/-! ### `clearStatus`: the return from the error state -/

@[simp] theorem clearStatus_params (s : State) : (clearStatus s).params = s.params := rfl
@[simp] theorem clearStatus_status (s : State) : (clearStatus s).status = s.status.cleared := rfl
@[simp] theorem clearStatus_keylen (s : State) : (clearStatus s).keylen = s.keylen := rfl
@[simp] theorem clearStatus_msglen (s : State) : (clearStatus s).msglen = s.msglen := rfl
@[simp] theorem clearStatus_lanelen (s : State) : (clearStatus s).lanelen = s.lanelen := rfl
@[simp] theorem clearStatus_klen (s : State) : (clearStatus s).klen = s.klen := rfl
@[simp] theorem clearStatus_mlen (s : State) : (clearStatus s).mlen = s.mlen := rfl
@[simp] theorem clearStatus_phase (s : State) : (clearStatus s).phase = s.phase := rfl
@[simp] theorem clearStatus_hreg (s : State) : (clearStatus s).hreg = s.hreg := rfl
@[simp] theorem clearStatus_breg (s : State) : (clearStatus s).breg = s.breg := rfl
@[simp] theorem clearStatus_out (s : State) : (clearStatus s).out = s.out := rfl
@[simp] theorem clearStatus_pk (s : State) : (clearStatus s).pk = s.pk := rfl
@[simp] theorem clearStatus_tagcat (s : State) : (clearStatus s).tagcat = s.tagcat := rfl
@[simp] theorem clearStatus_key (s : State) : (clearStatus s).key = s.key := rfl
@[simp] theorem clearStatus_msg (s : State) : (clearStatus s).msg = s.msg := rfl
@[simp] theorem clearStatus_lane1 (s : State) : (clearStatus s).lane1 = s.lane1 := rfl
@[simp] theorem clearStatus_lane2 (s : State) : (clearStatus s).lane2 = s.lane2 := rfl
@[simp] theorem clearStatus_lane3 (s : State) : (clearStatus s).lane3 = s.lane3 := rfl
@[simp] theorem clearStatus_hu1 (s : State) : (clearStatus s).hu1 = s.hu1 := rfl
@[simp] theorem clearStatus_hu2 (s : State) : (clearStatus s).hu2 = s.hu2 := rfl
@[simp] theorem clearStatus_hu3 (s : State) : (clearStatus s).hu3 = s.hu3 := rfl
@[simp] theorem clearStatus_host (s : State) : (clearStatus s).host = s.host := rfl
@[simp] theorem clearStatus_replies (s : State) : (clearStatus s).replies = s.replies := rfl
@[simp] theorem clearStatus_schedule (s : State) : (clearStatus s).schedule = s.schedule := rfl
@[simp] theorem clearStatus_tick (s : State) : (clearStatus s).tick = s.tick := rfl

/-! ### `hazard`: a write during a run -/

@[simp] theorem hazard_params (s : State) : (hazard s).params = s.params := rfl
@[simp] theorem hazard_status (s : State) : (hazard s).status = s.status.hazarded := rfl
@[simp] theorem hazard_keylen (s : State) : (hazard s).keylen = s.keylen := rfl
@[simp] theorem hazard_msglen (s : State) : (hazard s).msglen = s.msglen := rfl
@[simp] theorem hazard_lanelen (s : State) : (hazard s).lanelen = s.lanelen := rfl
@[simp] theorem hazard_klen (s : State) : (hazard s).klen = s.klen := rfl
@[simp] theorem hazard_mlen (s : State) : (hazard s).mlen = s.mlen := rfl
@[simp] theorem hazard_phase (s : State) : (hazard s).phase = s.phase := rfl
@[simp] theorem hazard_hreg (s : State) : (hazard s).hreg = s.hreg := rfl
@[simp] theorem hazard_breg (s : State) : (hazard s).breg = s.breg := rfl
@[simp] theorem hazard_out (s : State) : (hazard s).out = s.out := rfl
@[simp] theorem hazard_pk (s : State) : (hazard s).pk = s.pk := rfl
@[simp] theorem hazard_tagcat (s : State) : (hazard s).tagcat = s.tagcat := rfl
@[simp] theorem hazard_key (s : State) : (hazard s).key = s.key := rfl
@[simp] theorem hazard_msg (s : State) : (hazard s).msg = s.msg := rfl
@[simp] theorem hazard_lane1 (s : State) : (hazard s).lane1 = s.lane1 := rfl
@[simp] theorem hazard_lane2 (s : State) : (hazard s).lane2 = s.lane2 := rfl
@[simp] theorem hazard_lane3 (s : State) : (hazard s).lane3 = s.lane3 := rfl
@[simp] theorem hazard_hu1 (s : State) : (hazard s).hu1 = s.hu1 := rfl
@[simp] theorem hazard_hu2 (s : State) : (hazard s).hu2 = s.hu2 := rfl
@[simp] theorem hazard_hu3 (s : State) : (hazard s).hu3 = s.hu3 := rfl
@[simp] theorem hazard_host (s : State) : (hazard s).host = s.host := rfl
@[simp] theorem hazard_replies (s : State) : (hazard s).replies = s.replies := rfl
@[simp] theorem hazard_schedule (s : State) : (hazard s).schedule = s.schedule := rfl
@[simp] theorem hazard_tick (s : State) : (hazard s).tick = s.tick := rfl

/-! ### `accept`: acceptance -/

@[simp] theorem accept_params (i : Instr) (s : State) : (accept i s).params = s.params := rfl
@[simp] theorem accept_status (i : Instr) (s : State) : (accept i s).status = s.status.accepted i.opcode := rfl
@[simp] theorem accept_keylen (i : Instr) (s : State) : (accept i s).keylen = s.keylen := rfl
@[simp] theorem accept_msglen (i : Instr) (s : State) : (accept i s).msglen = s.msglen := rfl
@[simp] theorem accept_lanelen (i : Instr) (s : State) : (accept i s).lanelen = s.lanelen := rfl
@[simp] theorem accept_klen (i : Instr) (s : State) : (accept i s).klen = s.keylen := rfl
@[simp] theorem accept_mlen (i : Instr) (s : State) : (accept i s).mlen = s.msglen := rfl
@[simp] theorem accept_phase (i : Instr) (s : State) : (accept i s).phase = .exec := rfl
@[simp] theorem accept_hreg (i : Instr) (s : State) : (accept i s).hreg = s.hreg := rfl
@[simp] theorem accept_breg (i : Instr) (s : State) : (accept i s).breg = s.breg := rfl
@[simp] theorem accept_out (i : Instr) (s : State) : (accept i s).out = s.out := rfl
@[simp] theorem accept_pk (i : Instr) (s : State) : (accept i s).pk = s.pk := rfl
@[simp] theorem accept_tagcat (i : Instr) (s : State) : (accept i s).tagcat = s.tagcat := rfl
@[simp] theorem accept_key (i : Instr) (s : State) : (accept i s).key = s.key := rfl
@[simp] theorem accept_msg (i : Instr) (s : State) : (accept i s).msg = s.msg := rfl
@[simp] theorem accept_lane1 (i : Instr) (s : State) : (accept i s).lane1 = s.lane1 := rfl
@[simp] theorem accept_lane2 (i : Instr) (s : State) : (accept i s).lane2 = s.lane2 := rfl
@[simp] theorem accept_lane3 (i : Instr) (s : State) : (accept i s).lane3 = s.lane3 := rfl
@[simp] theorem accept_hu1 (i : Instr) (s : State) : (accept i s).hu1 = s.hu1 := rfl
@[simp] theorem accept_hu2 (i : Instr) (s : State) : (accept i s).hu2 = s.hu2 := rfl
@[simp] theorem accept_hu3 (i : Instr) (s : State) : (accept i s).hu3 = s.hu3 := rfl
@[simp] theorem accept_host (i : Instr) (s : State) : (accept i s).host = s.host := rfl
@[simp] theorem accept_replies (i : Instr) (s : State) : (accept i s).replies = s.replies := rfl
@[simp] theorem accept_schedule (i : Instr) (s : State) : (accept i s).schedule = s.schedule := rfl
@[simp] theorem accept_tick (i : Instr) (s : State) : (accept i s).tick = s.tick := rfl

*-*-*

• _Aim of the exercise_: All lines that include the word "hreg" must be copied from the material above.

• _Result of this exercise_:
@[simp] theorem clearStatus_hreg (s : State) : (clearStatus s).hreg = s.hreg := rfl
@[simp] theorem hazard_hreg (s : State) : (hazard s).hreg = s.hreg := rfl
@[simp] theorem accept_hreg (i : Instr) (s : State) : (accept i s).hreg = s.hreg := rfl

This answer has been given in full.